Senior Unsecured Notes. During the nine months ended September 30, 2015 and 2014, we paid $29,167,000 and $4,167,000 in regular scheduled principal payments. In April 2015, we entered into a third amended and restated $200,000,000 private shelf agreement with Prudential for a three-year term. The agreement provides for the possible issuance of up to an additional $102,000,000 of senior unsecured fixed interest rate term notes. After July 14, 2015 and for the balance of the term, the agreement provides for the possible issuance of additional senior unsecured fixed interest rate term notes up to the maximum availability upon us making our scheduled principal payments on existing notes then outstanding. Interest rates on any issuance under the shelf agreement will be set at a spread over applicable Treasury rates. Maturities of each issuance are at our election for up to 15 years from the date of issuance with a maximum average life of 12 years from the date of original issuance. During the three months ended September 30, 2015, we sold $100,000,000 senior unsecured notes with an annual fixed rate of 4.5% under our Prudential shelf agreement. These notes have periodic scheduled principal repayments with a 15-year final maturity.

 

Also, during the three months ended September 30, 2015, we entered into a $100,000,000 note purchase and private shelf agreement with AIG Asset Management (U.S.) LLC (or AIG) for a three-year term.
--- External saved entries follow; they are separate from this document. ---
/-- R145: a request accepted while the transport is closed raises the model fault. -/
def Obligations.RequestOnClosedTransportFaults : Prop :=
  ∀ (v : Version) (id : BitVec 6) (n : BitVec 4) (arg : BitVec 64) (s : State), n.toNat ≤ 8 → s.blk.state = stIdle →
    s.tp.isOpen = false →
    exec (.mreq v id n arg) s = .fault .transportClosed ∧ exec (.sresp v id n) s = .fault .transportClosed

/-- R78, R79 (the mark is the model's choice, log 5): a reserved operand form changes no state of the block, takes no transport
action and gives an empty response; the run is marked refused. -/
def Obligations.ReservedOperandsIgnored : Prop :=
  ∀ (v : Version) (id : BitVec 6) (n : BitVec 4) (arg : BitVec 64) (s : State),
    let t : State := { s with response := [], refused := true }
    (8 < n.toNat → exec (.mreq v id n arg) s = .next t ∧ exec (.sresp v id n) s = .next t ∧
      exec (.chk v id n arg) s = .next t) ∧
    exec (.openTp 0) s = .next t

/-- R145, R206: every command in every state answers a next state, but a request accepted while the transport is closed; nothing is
refused. -/
def Obligations.EveryCommandRuns : Prop :=
  ∀ (i : Instr) (s : State),
    ((∃ t, exec i s = .next t) ↔ ¬(accepts i s ∧ s.tp.isOpen = false)) ∧ ∀ r, exec i s ≠ .refused r

/-! ## STEP -/

/-- R151, R152: STEP in OFF, IDLE and DONE is a no-op that responds with the state. -/
def Obligations.StepQuiescent : Prop :=
  ∀ s : State, s.blk.state = stOff ∨ s.blk.state = stIdle ∨ s.blk.state = stDone →
    exec .step s = .next { s with response := [s.blk.state] }

/-- R153: STEP in BREAK: a completed break beats the timeout. The write shows in the record of actions (log 4). -/
def Obligations.StepInBreak : Prop :=
  ∀ s : State, s.blk.state = stBreak →
    (s.tp.breakDone = true → exec .step s = .next { s with
      blk := { s.blk with state := stBody }
      tp := { s.tp with actions := s.tp.actions ++ [.tpWrite
        ((List.range (s.blk.txLen.toNat - 1)).map fun k => s.blk.txBuf.at (1 + k))] }
      response := [stBody] }) ∧
    (s.tp.breakDone = false → s.blk.timeoutUs.toNat < (s.now - s.blk.tStart).toNat → exec .step s = .next { s with
      blk := { s.blk with state := stDone, error := s.blk.error ||| 0x04 }
      response := [stDone] }) ∧
    (s.tp.breakDone = false → (s.now - s.blk.tStart).toNat ≤ s.blk.timeoutUs.toNat →
      exec .step s = .next { s with response := [stBreak] })

/-- R154 to R156: STEP in BODY. `r` is the block after the reception part; completion beats the timeout. The read shows in the
record of actions (log 4). The premise rules out states no run reaches (`InvariantKept`). -/
def Obligations.StepInBody : Prop :=
  ∀ s : State, s.blk.state = stBody → s.blk.rxCount.toNat ≤ s.blk.rxLen.toNat →
    let k := min s.tp.rxFifo.length (s.blk.rxLen.toNat - s.blk.rxCount.toNat)
    let r : Block := { s.blk with
      rxBuf := s.blk.rxBuf.store s.blk.rxCount.toNat (s.tp.rxFifo.take k)
      rxCount := BitVec.ofNat 4 (s.blk.rxCount.toNat + k) }
    let tp : Transport := { s.tp with rxFifo := s.tp.rxFifo.drop k, actions := s.tp.actions ++ [.tpRead k] }
    (r.rxCount = r.rxLen → exec .step s = .next { s with
      blk := { r with
        state := stDone
        error := match checkFrame r with
          | .ok => r.error
          | .echo => r.error ||| 0x02
          | .checksum => r.error ||| 0x08 }
      tp := tp, response := [stDone] }) ∧
    (r.rxCount ≠ r.rxLen → s.blk.timeoutUs.toNat < (s.now - s.blk.tStart).toNat → exec .step s = .next { s with
      blk := { r with state := stDone, error := r.error ||| 0x04 }, tp := tp, response := [stDone] }) ∧
    (r.rxCount ≠ r.rxLen → (s.now - s.blk.tStart).toNat ≤ s.blk.timeoutUs.toNat →
      exec .step s = .next { s with blk := r, tp := tp, response := [stBody] })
Subsequent to September 30, 2015, we locked rate under our AIG shelf agreement on $100,000,000 senior unsecured notes with a coupon of 4.26% and anticipate selling notes to AIG on or around November 20, 2015. These notes have periodic scheduled principal repayments with a 13-year final maturity.

 

Bonds Payable. We had a multifamily tax-exempt revenue bond that was secured by five assisted living properties in Washington which was paid off during 2014. During the nine months ended September 30, 2014, we paid $635,000 in regularly scheduled principal payments.